## Your task
Work through the listing below, copying each line that carries the word "enabled".

## Supplied records

-- ==== Sys2Proof/Machine/CmdLine.lean ====
section
/-! DEFINITION. The LINE_ and SUP_ commands (spec/01 R13, spec/02, spec/03 R77, spec/04 R117,
spec/06, spec/21). -/
namespace Sys2Proof.Machine

/-! LINE_ commands. -/

/-- ROLE_OUT of a SOLO chip is high while an LTX lane is enabled (R494). -/
def roleOutLook (s : State) : State :=
  if s.pair.st = .solo then
    modPair (fun p => { p with roleOut := (usLaneOf s 0).enabled || (usLaneOf s 1).enabled }) s
  else s

/-- A power domain is switched on by its lane or port settings (Table 18-1). -/
def domainOn (n : Nat) (s : State) : State :=
  { s with pwr := { s.pwr with on := s.pwr.on ||| (1#64 <<< n) } }

/-- A transmit lane is enabled: the module is read (R199), a latched trip ends when the lane had
been disabled (R123). -/
def enableLtx (x : Nat) (o : Optics) (s : State) : State :=
  let tunable := o.tunable && !o.grids.isEmpty
  if (usLaneOf s x).enabled then s
  else domainOn (4 + x) (modUsLane x (fun l =>
    { l with enabled := true, wdTrip := false, tunable := tunable,
             freq := if tunable then o.freq else 0 }) s)

/-- LINE_CONFIGURE_LANES at its moment of effect, the modules reading as `o0`, `o1`. -/
def lineConfigureLanesBody (o0 o1 : Optics) : CmdBody :=
  settingsCmd [0x00, 0x01, 0x02] (fun k => if k = 0 then [sTimingLane] else [sLaneEnable, sMediaLane])
    fun sc gs _ s =>
  let s1 := putGiven sc gs s
  let x := scopeIndex sc
  let on := decide (given s gs sLaneEnable sc = 1)
  if scopeKind sc = 0x00 then stOk [] (lockLook s1)
  else if !carried gs sLaneEnable then stOk [] s1
  else if scopeKind sc = 0x01 then
    stOk [] (supLook (if on then enableLane x (domainOn x s1) else disableLane x s1))
  else
    let s2 := if on then enableLtx x (if x = 0 then o0 else o1) s1
      else modUsLane x (fun l => { l with enabled := false }) s1
    stOk [] (gateLook (roleOutLook s2))

/-- LINE_CONFIGURE_LANES. -/
def execLineConfigureLanes (c : Cmd) (optics0 optics1 : Optics) (s : State) : Out :=
  .next (runCmd 0x0301 (lineConfigureLanesBody optics0 optics1) c s)

/-- A row's value as a LINE_SET_EQ leaves it: the one given, else the one that waits for the
next codeword 0, else the one in force. -/
def eqValue (s : State) (sc : Nat) (gs : List Given) (p : SSpec) : Int :=
  match gs.find? (fun g => g.1 == p) with
  | some g => g.2.2
  | none =>
    match ((laneOf s (scopeIndex sc)).eqPending.filter (fun i => i.1 == p.row)).getLast? with
    | some i => i.2
    | none => setting s p sc

/-- LINE_SET_EQ (R32): a lane in LOCK, MISS1 or MISS2 waits for its next codeword 0. -/
def lineSetEqBody : CmdBody :=
  settingsCmd [0x01] (fun _ => [sCtleMode, sCtleCode, sAdaptMin, sAdaptMax]) fun sc gs _ s =>
  let l := scopeIndex sc
  let items := gs.map (fun g => (g.1.row, g.2.2))
  if eqValue s sc gs sAdaptMax < eqValue s sc gs sAdaptMin then
    badArg 2 (firstOf gs [sAdaptMin, sAdaptMax]) s
  else if isLocked (laneOf s l) then
    stOk [] (modLane l (fun x => { x with eqPending := x.eqPending ++ items }) s)
  else stOk [] (applyEq l items s)

/-- LINE_SET_EQ. -/
def execLineSetEq (c : Cmd) (s : State) : Out := .next (runCmd 0x0302 lineSetEqBody c s)

/-- The group assignment that dual-parented mode requires (R77), `g` being lane `l`'s group. -/
def dualGroups (g : Nat → Nat) : Bool := g 0 == g 1 && g 2 == g 3 && g 0 != g 2

/-- A lane is assigned to a group (R77, R84). -/
def assignGroup (l : Nat) (g : BitVec 2) (s : State) : State :=
  let moved := decide (laneGroup s l ≠ g.toNat)
  let s1 := if moved then
      modLane l (fun x => { x with waiting := [], undecided := [], cmpOpen := false })
        (excludeLane l (dropPartial l s))
    else s
  supLook (lockLook (modLane l (fun x => { x with group := some g, everIncluded := false }) s1))

/-- Every upstream group starts its numbering again (R118): numbers due to lots that will not be
sent lapse with it. -/
def restartBseq (s : State) : State :=
  let s1 := each (fun x s => modUsLane x (fun l =>
    { l with bursts := l.bursts.map (fun b => { b with resync := false }) }) s) [0, 1] s
  { s1 with us := { s1.us with bseq0 := 0, bseq1 := 0, resync0 := true, resync1 := true,
                               ghosts := [] } }

/-- The upstream mode becomes JOINT or SPLIT (R117, R118). -/
def setUsMode (split : Bool) (s : State) : State :=
  if s.us.split = split then s
  else restartBseq { s with us := { s.us with split := split } }

/-- LINE_SET_GROUP at its moment of effect. -/
def lineSetGroupBody : CmdBody :=
  settingsCmd [0x00, 0x01] (fun k => if k = 0 then [sUsMode] else [sLaneGroup]) fun sc gs _ s =>
  let v := (gs.head?.map (·.2.2)).getD 0
  if gs.isEmpty then stOk [] s
  else if scopeKind sc = 0x00 then
    if s.act.dual && decide (v = 0) then notInState s
    else stOk [] (setUsMode (decide (v = 1)) (putGiven sc gs s))
  else
    let l := scopeIndex sc
    if s.act.dual && !dualGroups (fun i => if i = l then v.toNat else laneGroup s i) then
      notInState s
    else stOk [] (assignGroup l (BitVec.ofInt 2 v) (putGiven sc gs s))

/-- LINE_SET_GROUP. -/
def execLineSetGroup (c : Cmd) (s : State) : Out := .next (runCmd 0x0303 lineSetGroupBody c s)

/-- Code of a lane's state in LINE_GET_LOCK. -/
def laneCode (st : LaneState) : Nat :=
  match st with
  | .off => 0
  | .hunt => 1
  | .verify => 2
  | .lock => 3
  | .miss1 => 4
  | .miss2 => 5
  | .dormant => 6
  | .resume => 7

/-- Code of a delineation state. -/
def delinCode (d : Delin) : Nat :=
  match d with
  | .none => 0
  | .delineated => 1
  | .resync => 2
  | .wait => 3

/-- The 24 bytes of LINE_GET_LOCK for a lane. -/
def lockBytes (s : State) (l : Nat) : Bytes :=
  let x := laneOf s l
  let a : Option Arrival := x.arrivals.head?
  let t : BitVec 64 := (a.map (fun y => y.at_)).getD 0
  let sc : BitVec 48 := (a.map (fun y => y.sc)).getD 0
  natBytes 1 l ++ natBytes 1 (laneCode x.st) ++ natBytes 1 x.slots.length ++
    natBytes 1 (bit ((a.map (fun y => y.extrapolated)).getD false) * 128 + x.txLane.toNat) ++
    natBytes 1 x.ctleCode ++ natBytes 1 (delinCode x.delin) ++
    natBytes 6 sc.toNat ++
    natBytes 2 (if a.isSome then (eraOf s t).toNat else 0) ++ natBytes 8 t.toNat ++ natBytes 2 0

/-- Status block of LINE_GET_LOCK. -/
def lockBlock (sc : Nat) (_ : Bytes) (s : State) : Bytes :=
  if scopeKind sc = 0x01 then lockBytes s (scopeIndex sc)
  else (List.range 4).flatMap (lockBytes s)

/-- LINE_GET_LOCK. -/
def lineGetLockBody : CmdBody := readCmd [0x01] [] 0 lockBlock (fun _ _ s => s)

/-- LINE_GET_LOCK. -/
def execLineGetLock (c : Cmd) (s : State) : Out := .next (runCmd 0x0304 lineGetLockBody c s)

/-- Status block of LINE_GET_COUNTERS. -/
def lineBlock (sc : Nat) (_ : Bytes) (s : State) : Bytes :=
  if scopeKind sc = 0x08 then
    let e := lotOf s (scopeIndex sc)
    natBytes 2 (scopeIndex sc) ++ [e.expLabel] ++
      natBytes 1 (bit e.reqKey * 128 + e.groupMask.toNat) ++ [e.cls] ++ natBytes 1 e.owner ++
      natBytes 2 0
  else []

/-- LINE_GET_COUNTERS. -/
def lineGetCountersBody : CmdBody :=
  readCmd [0x08] [(2, 8), (3, 10), (4, 7)] 0 lineBlock (fun _ _ s => s)

/-- LINE_GET_COUNTERS. -/
def execLineGetCounters (c : Cmd) (s : State) : Out := .next (runCmd 0x0305 lineGetCountersBody c s)

/-! SUP_ commands. -/

/-- SUP_SET_ACTIONS. -/
def supSetActionsBody : CmdBody :=
  settingsCmd [0x04] (fun _ => settings603) fun sc gs _ s =>
    stOk [] (holdOffLook (scopeIndex sc) (supLook (putGiven sc gs s)))

/-- SUP_SET_ACTIONS. -/
def execSupSetActions (c : Cmd) (s : State) : Out := .next (runCmd 0x0501 supSetActionsBody c s)

/-- Defect bits of a lane: bit c - 1 for code c. -/
def defectBits (f : Nat → Bool) : Nat := laneCodes.foldl (fun a c => a + bit (f c) * 2 ^ (c - 1)) 0

/-- Whole milliseconds left of a running hold-off timer, rounded up. -/
def holdLeft (s : State) (i : Nat) : Nat :=
  match (supInstOf s i).holdStart with
  | some t =>
    (((settingN s sHoldOff (scInst i) * msGrains : Int) - tlDiff t (now s)).toNat + msGrains - 1) /
      msGrains
  | none => 0

/-- Status block of SUP_GET_DEFECTS. -/
def defectsBlock (_ : Nat) (_ : Bytes) (s : State) : Bytes :=
  let lanes := (List.range 4).flatMap (fun l =>
    let x := supLaneOf s l
    natBytes 1 (defectBits (laneDefect x)) ++ natBytes 1 (defectBits (fun c => laneDefect x c && laneMasked x c)) ++
      natBytes 2 0)
  let insts := [0, 1].flatMap (fun i =>
    if (instances s).contains i then
      natBytes 1 (bit (s.act.working == i) * 4 + bit (switchSummary s i) * 2 + bit (supInstOf s i).rdi) ++
        natBytes 1 0 ++ natBytes 2 (holdLeft s i)
    else natBytes 4 0)
  let doms := [0, 1].flatMap (fun d =>
    let x := supDomOf s d
    natBytes 1 (bit x.ltm * 64 + bit x.taf * 128) ++ natBytes 1 0)
  let plm := (s.sup.plm.filter (fun p => p.2.present)).map (fun p => p.1)
  lanes ++ insts ++ doms ++ natBytes 2 plm.length ++ natBytes 2 0 ++
    (plm.take 492).flatMap (natBytes 2)

/-- SUP_GET_DEFECTS. -/
def supGetDefectsBody : CmdBody := readCmd [] [] 0 defectsBlock (fun _ _ s => s)

/-- SUP_GET_DEFECTS. -/
def execSupGetDefects (c : Cmd) (s : State) : Out := .next (runCmd 0x0502 supGetDefectsBody c s)

/-- The 24-byte header of a bin in SUP_GET_BINS. -/
def binHeader (b : Bin) : Bytes :=
  let (start, untimed) := match b.start with
    | .tod t => (todBytes t, false)
    | .untimed e t => (natBytes 2 e.toNat ++ natBytes 8 t.toNat ++ natBytes 2 0, true)
  start ++ natBytes 4 b.seconds ++
    natBytes 1 (bit untimed * 128 + bit b.partial_ * 64 + bit b.timeStep * 32 + bit b.leap * 16 +
      bit b.lowPower * 8 + bit b.restored * 4 + bit b.tca * 2) ++ natBytes 7 0

/-- Places in Table 6-6 of the counts of a scope kind: first and number. -/
def binPlaces (kind : Nat) : Nat × Nat :=
  match kind with
  | 0x01 => (0, 16)
  | 0x03 => (16, 3)
  | 0x02 => (19, 7)
  | 0x04 => (26, 6)
  | 0x05 => (32, 2)
  | _ => (0, 0)

/-- The 64-bit counts of a bin under a scope. -/
def binCounts (b : Bin) (sc : Nat) : Bytes :=
  let (first, n) := binPlaces (scopeKind sc)
  (List.range n).flatMap (fun i => natBytes 8 (tabGet 0 b.counts (binKey (first + i) sc)))

/-- Bin `i` of a kind as it is read: 0 is the open one, whose BIN_SECONDS are those so far (R181,
R182). -/
def binRead (s : State) (kind i : Nat) : Option Bin :=
  let o := if kind = 0 then s.sup.open15 else s.sup.openDay
  ({ o with seconds := binWhole o (secTail s o) } ::
    (if kind = 0 then s.sup.closed15 else s.sup.closedDay))[i]?

/-- SUP_GET_BINS (R182, R567). -/
def supGetBinsBody : CmdBody := fixedCmd 8 fun p _ s =>
  match scopeOf s [0x01, 0x02, 0x03, 0x04, 0x05] p with
  | none => badArg 5 0 s
  | some sc =>
    let kind := (byteAt p 4).toNat
    let i := (byteAt p 5).toNat
    if 2 ≤ kind then badArg 0 0 s
    else
      if (if kind = 0 then 97 else 32) ≤ i then badArg 0 0 s
      else match binRead s kind i with
        | some b => stOk (binHeader b ++ binCounts b sc) s
        | none => badArg 0 0 s

/-- SUP_GET_BINS. -/
def execSupGetBins (c : Cmd) (s : State) : Out := .next (runCmd 0x0503 supGetBinsBody c s)

/-- Settings of SUP_SET_THRESHOLDS: Table 6-2, and a threshold for each binned count. -/
def thresholdSettings : List SSpec := settings602 ++ (List.range 34).map tcaSpec

/-- A threshold has changed: a count of the open bin that already meets it raises its alert
(R187). -/
def tcaLook (g : Given) (s : State) : State :=
  if 0xF10 ≤ g.1.row then
    let day := decide (g.2.1 = 1)
    let b := if day then s.sup.openDay else s.sup.open15
    let n := g.1.row - 0xF10
    each (fun k s => tcaCheck day n (k % 2 ^ 26) s)
      ((b.counts.filter (fun p => decide (p.1 / 2 ^ 26 = n))).map (fun p => p.1)) s
  else s

/-- SUP_SET_THRESHOLDS (R170, R187). -/
def supSetThresholdsBody : CmdBody :=
  settingsCmd [0x00] (fun _ => thresholdSettings) fun sc gs _ s =>
  if given s gs sSdSet sc < given s gs sSdClr sc then badArg 4 (firstOf gs [sSdSet, sSdClr]) s
  else if given s gs sSfSet sc < given s gs sSfClr sc then badArg 4 (firstOf gs [sSfSet, sSfClr]) s
  else stOk [] (each tcaLook gs (putGiven sc gs s))

/-- SUP_SET_THRESHOLDS. -/
def execSupSetThresholds (c : Cmd) (s : State) : Out :=
  .next (runCmd 0x0504 supSetThresholdsBody c s)

end Sys2Proof.Machine
end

## Response to the task
/-- ROLE_OUT of a SOLO chip is high while an LTX lane is enabled (R494). -/
    modPair (fun p => { p with roleOut := (usLaneOf s 0).enabled || (usLaneOf s 1).enabled }) s
/-- A transmit lane is enabled: the module is read (R199), a latched trip ends when the lane had
  if (usLaneOf s x).enabled then s
    { l with enabled := true, wdTrip := false, tunable := tunable,
      else modUsLane x (fun l => { l with enabled := false }) s1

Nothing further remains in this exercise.